The not so great news is that the wonderful world of data matching has a very weird way with words.  Discussions about data matching techniques often include advanced mathematical terms like deterministic record linkage, probabilistic record linkage, Fellegi-Sunter algorithm, Bayesian statistics, conditional independence, bipartite graphs, or my personal favorite:

The redundant data capacitor, which makes accurate data matching possible using only 1.21 gigawatts of electricity and a customized DeLorean DMC-12 accelerated to 88 miles per hour.

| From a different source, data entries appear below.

-- ==== Sys2Proof/Certificates/Slice0/Obligations.lean ====
section
/-! DEFINITION. Certificates/Slice0/Obligations.lean: the statements for the provers. Each docstring names the rule it
formalises, or the log entry of the model's choice it states. A request is an accepted frame, and acts whatever the
receiver held before it: the model's choice of log 1, on which every statement about a request rests. A statement names a reply by its data; the bytes of its frame
are those of Machine/Layout.lean, with the marks it names (logs 14, 53, 54, 57, 59, 61, 63, 68), and ClockSetAndDayClose
alone writes them out. -/

open Sys2Proof Sys2Proof.Machine Sys2Proof.Safety

/-! ### The block, its clock and its reset -/

/-- A step takes the command at the front of the queue and runs it on the state with the queue's rest. -/
def Obligations.StepTakesFront : Prop :=
  ∀ (c : Instr) (rest : List Instr) (s : State),
    step { s with pending := c :: rest } = exec c { s with pending := rest }

/-- The model's choice of log 2: while no command waits, a step is one tick of the 100 µs time base. Every running
timer of points, pumps, records and reports loses one tick, T of an active unfrozen monitor rises to its limit and no
further (R145), the gap inside a frame grows, the RTC moves on at the end of a second, counted in ticks (log 12), and
rolls to the next date at the end of second 86,399 (R192; which day follows a site date: log 13). The expiry of every
timer that stands at 0, the no-flow limit of every monitor that has reached it, and the gap timeout of a frame (log 42)
are put into the queue, each once, and nothing else is (log 3). -/
def Obligations.EmptyQueueTicks : Prop :=
  ∀ s : State, s.pending = [] →
    ∃ t, step s = .next t
      ∧ t = { s with
                clock := t.clock, points := t.points, pumps := t.pumps, auth := { s.auth with slots := t.auth.slots }
                link := { s.link with gap := t.link.gap }, pending := t.pending
                sup := { s.sup with reportTimer := s.sup.reportTimer.map (· - 1) } }
      ∧ t.clock.business = s.clock.business
      ∧ (s.clock.phase < 9999 → t.clock.rtc = s.clock.rtc ∧ t.clock.phase = s.clock.phase + 1)
      ∧ (9999 ≤ s.clock.phase → t.clock.phase = 0
          ∧ t.clock.rtc =
            if s.clock.rtc.second < 86399 then ⟨s.clock.rtc.date, s.clock.rtc.second + 1⟩
            else ⟨s.clock.rtc.date.next, 0⟩)
      ∧ (∀ p, unitKept (s.point p) (t.point p)
          ∧ (t.point p).ctl =
            { (s.point p).ctl with timer := (s.point p).ctl.timer.map fun x => { x with left := x.left - 1 } }
          ∧ (t.point p).monitor =
            { (s.point p).monitor with
              ticks :=
                if (s.point p).monitor.active = true ∧ (s.point p).monitor.frozen = false then
                  min ((s.point p).monitor.ticks + 1) (s.point p).monitor.noFlowLimit
                else (s.point p).monitor.ticks })
      ∧ (∀ k, t.pump k = { s.pump k with timer := (s.pump k).timer.map fun x => { x with left := x.left - 1 } })
      ∧ (∀ k, t.slot k =
          (s.slot k).map fun a => { a with timer := a.timer.map fun x => { x with left := x.left - 1 } })
      ∧ (∀ bs, s.link.receiver = .frame bs → t.link.gap = s.link.gap + 1)
      ∧ (s.link.receiver = .hunt ∨ s.link.receiver = .reply → t.link.gap = s.link.gap)
      ∧ (∀ c, c ∈ t.pending ↔ comesDue t c) ∧ t.pending.Nodup

/-- The part as delivered: what the rules give for each block right after the first cold start. With every input
deasserted there (the model's choice, log 9) the ESTOP latch is clear, no alarm flag is latched, and RESTARTED is the
one notice. -/
def Obligations.ResetValues : Prop :=
  let s := State.reset
  (∀ k, s.slot k = none) ∧ s.auth.serial = 0 ∧ s.auth.sales = []
    ∧ s.screening.valid = 0 ∧ s.screening.hotList = [] ∧ s.screening.history = []
    ∧ (∀ i : Fin 64, s.screening.profiles[i.val] =
        { rangeLow := 0, rangeHigh := 0, cls := .fleet, active := false, tier := 0, allLanes := false,
          products := ⟨true, false, false⟩, prompts := ⟨false, false, false, false⟩, predicate := 0, window := 1,
          onlineMode := .alwaysOnline, onlineTimeout := 25, floorLimit := 0, preAuth := 1, defCap := 0, rfrCap := 0,
          maxAuths := 0, dailyCap := 0 })
    ∧ s.products = ⟨⟨99999, 300, 2000, 150, 200, 1000⟩, ⟨99999, 300, 1000, 100, 200, 1000⟩,
        ⟨99999, 100, 300, 40, 50, 200⟩⟩
    ∧ (∀ l, s.lane l = ⟨false, 0, true, .dsl, true⟩)
    ∧ s.site.armingTime = 180 ∧ s.site.idleCloseTime = 90 ∧ s.site.deliveryMax = 1500000
    ∧ s.site.softStopTime = 3 ∧ s.site.drainTime = 3 ∧ s.site.suspensionLimit = 120
    ∧ (∀ k, s.pumpSettings k = ⟨false, 20, 10, 10⟩) ∧ s.site.reportMode = .manual ∧ s.site.reportInterval = 900
    ∧ (∀ p, (s.point p).ctl.state = .idle ∧ (s.point p).ctl.stage = .closed ∧ (s.point p).ctl.binding = none
        ∧ (s.point p).ctl.stopPending = none ∧ (s.point p).ctl.timer = none
        ∧ (s.point p).cal = ⟨100, 0⟩ ∧ (s.point p).totaliser = 0
        ∧ (s.point p).config = ⟨.strict, 20, 1, 30, 3, true⟩
        ∧ (s.point p).monitor.active = false ∧ (s.point p).monitor.peak = 0 ∧ (s.point p).monitor.minimum = 65535
        ∧ (s.point p).meter.loss = .normal ∧ (s.point p).meter.noiseMet = false ∧ (s.point p).meter.marks = []
        ∧ (s.point p).meter.unauthorised = 0)
    ∧ (∀ k, (s.pump k).state = .stopped ∧ (s.pump k).demand = [] ∧ (s.pump k).timer = none
        ∧ (s.pump k).cause = none)
    ∧ (∀ (p : Point) (k : PointAlarm), (s.sup.pointAlarms[p.val]).get k = ⟨false, true, .rise, false⟩)
    ∧ (∀ k, s.sup.siteAlarms.get k = ⟨false, true, .rise, false⟩)
    ∧ (∀ p, s.counters p = ⟨0, 0, 0, 0, 0, 0⟩) ∧ s.sup.snapshotTime = none
    ∧ s.sup.estopLatch = false ∧ s.sup.noticeBlock = false
    ∧ s.cal.counter = 0 ∧ s.cal.log = []
    ∧ s.clock.rtc = ⟨⟨2000, 1, 1⟩, 0⟩ ∧ s.clock.business = ⟨2000, 1, 1⟩
    ∧ s.link.receiver = .hunt ∧ s.link.acquirerUp = true ∧ s.link.overflow = false ∧ s.link.lastTaken = none
    ∧ s.link.notices.map Notice.body = [.restarted .cold 0 0] ∧ s.pending = []

/-- The reset state keeps every law the statements below carry through a step. -/
def Obligations.ResetMeetsLaws : Prop :=
  HotListOrdered State.reset ∧ HistoryHeld State.reset ∧ OneLiveRecord State.reset ∧ NoticesHeld State.reset
    ∧ CalibrationHeld State.reset ∧ CountsHeld State.reset ∧ HoldsKept State.reset ∧ ValvesSafe State.reset
    ∧ OpenOnRunningPump State.reset ∧ DemandsOwn State.reset

/-! ### Laws that every step keeps -/

/-- R16: the hot list stays strictly ascending, without duplicates and within 1,024 entries. -/
def Obligations.HotListStaysOrdered : Prop :=
  ∀ s t : State, HotListOrdered s → step s = .next t → HotListOrdered t

/-- R32: the card history holds each card number at most once, at most 256 entries, and an entry for every card with a
live record. -/
def Obligations.HistoryStaysHeld : Prop :=
  ∀ s t : State, HistoryHeld s → step s = .next t → HistoryHeld t

/-- R44: each lane has at most one live record, and a card number appears in at most one. -/
def Obligations.OneLiveRecordStays : Prop :=
  ∀ s t : State, OneLiveRecord s → step s = .next t → OneLiveRecord t

/-- R136, R140, R179, R190: calibration records stay in range, the calibration log within 32 entries and its counter
within 65,535; no totaliser and not that counter ever decreases; and the notice queue stays within 64. -/
def Obligations.StoresStayHeld : Prop :=
  ∀ s t : State, CalibrationHeld s → step s = .next t →
    CalibrationHeld t ∧ (∀ p, (s.point p).totaliser ≤ (t.point p).totaliser) ∧ s.cal.counter ≤ t.cal.counter
      ∧ (NoticesHeld s → NoticesHeld t)

/-- R132, R181: every net count stays within its bounds and at or below its peak. -/
def Obligations.CountsStayHeld : Prop :=
  ∀ s t : State, CountsHeld s → step s = .next t → CountsHeld t

/-- R69: what the secondary lines of a record count stays within its hold, and an OPEN primary line has the rest of the
hold as its allowance exactly. -/
def Obligations.HoldsStayKept : Prop :=
  ∀ s t : State, HoldsKept s → step s = .next t → HoldsKept t

/-- R87, R88, R168: every valve follows its point's state, every delivering point is bound, and while the ESTOP latch
is set no point can open its valve and no record admits a binding; so no step leaves a valve stage energised while the
latch is set. -/
def Obligations.ValvesStaySafe : Prop :=
  ∀ s t : State, ValvesSafe s → step s = .next t →
    ValvesSafe t ∧ (t.sup.estopLatch = true → ∀ p, (t.point p).ctl.stage = .closed)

All data matching techniques provide some way to rank their match results (e.g. numeric probabilities, weighted percentages, odds ratios, confidence levels).  Ranking is often used as a primary method in differentiating the three possible result categories:

  1. Automatic Matches
  2. Automatic Non-Matches
  3. Potential Matches requiring manual review

All data matching techniques must also face the daunting challenge of what I refer to as The Two Headed Monster:

  • False Negatives - records that did not match, but should have been matched
  • False Positives - records that matched, but should not have been matched

For data examples that illustrate the challenge of false negatives and false positives, please refer to my Data Quality Pro articles:

 

Data Matching Techniques

Industry analysts, experts, vendors and consultants often engage in heated debates about the different approaches to data matching.  I have personally participated in many of these debates and I certainly have my own strong opinions based on over 15 years of professional services, application development and software engineering experience with data matching. 

However, I am not going to try to convince you which data matching technique provides the superior solution at least not until Doc Brown and I get our patent pending prototype of the redundant data capacitor working because I firmly believe in the following two things:

  1. Any opinion is biased by the practical limits of personal experience and motivated by the kind folks paying your salary
  2. There is no such thing as the best data matching technique every data matching technique has its pros and cons

But in the interests of full disclosure, the voices in my head have advised me to inform you that I have spent most of my career in the Fellegi-Sunter fan club.  Therefore, I will freely admit to having a strong bias for data matching software that uses probabilistic record linkage techniques. 

However, I have used software from most of the Gartner Data Quality Magic Quadrant and many of the so-called niche vendors.  Without exception, I have always been able to obtain the desired results regardless of the data matching techniques provided by the software.

For more detailed information about data matching techniques, please refer to the Additional Resources listed below.

 

The Very True Fear of False Positives

Fundamentally, the primary business problem being solved by data matching is the reduction of false negatives the identification of records within and across existing systems not currently linked that are preventing the enterprise from understanding the true data relationships that exist in their information assets.

However, the pursuit to reduce false negatives carries with it the risk of creating false positives. 

In my experience, I have found that clients are far more concerned about the potential negative impact on business decisions caused by false positives in the records automatically linked by data matching software, than they are about the false negatives not linked after all, those records were not linked before investing in the data matching software.  Not solving an existing problem is commonly perceived to be not as bad as creating a new problem.

The very true fear of false positives often motivates the implementation of an overly cautious approach to data matching that results in the perpetuation of false negatives.  Furthermore, this often restricts the implementation to exact (or near-exact) matching techniques and ignores the more robust capabilities of the data matching software to find potential matches.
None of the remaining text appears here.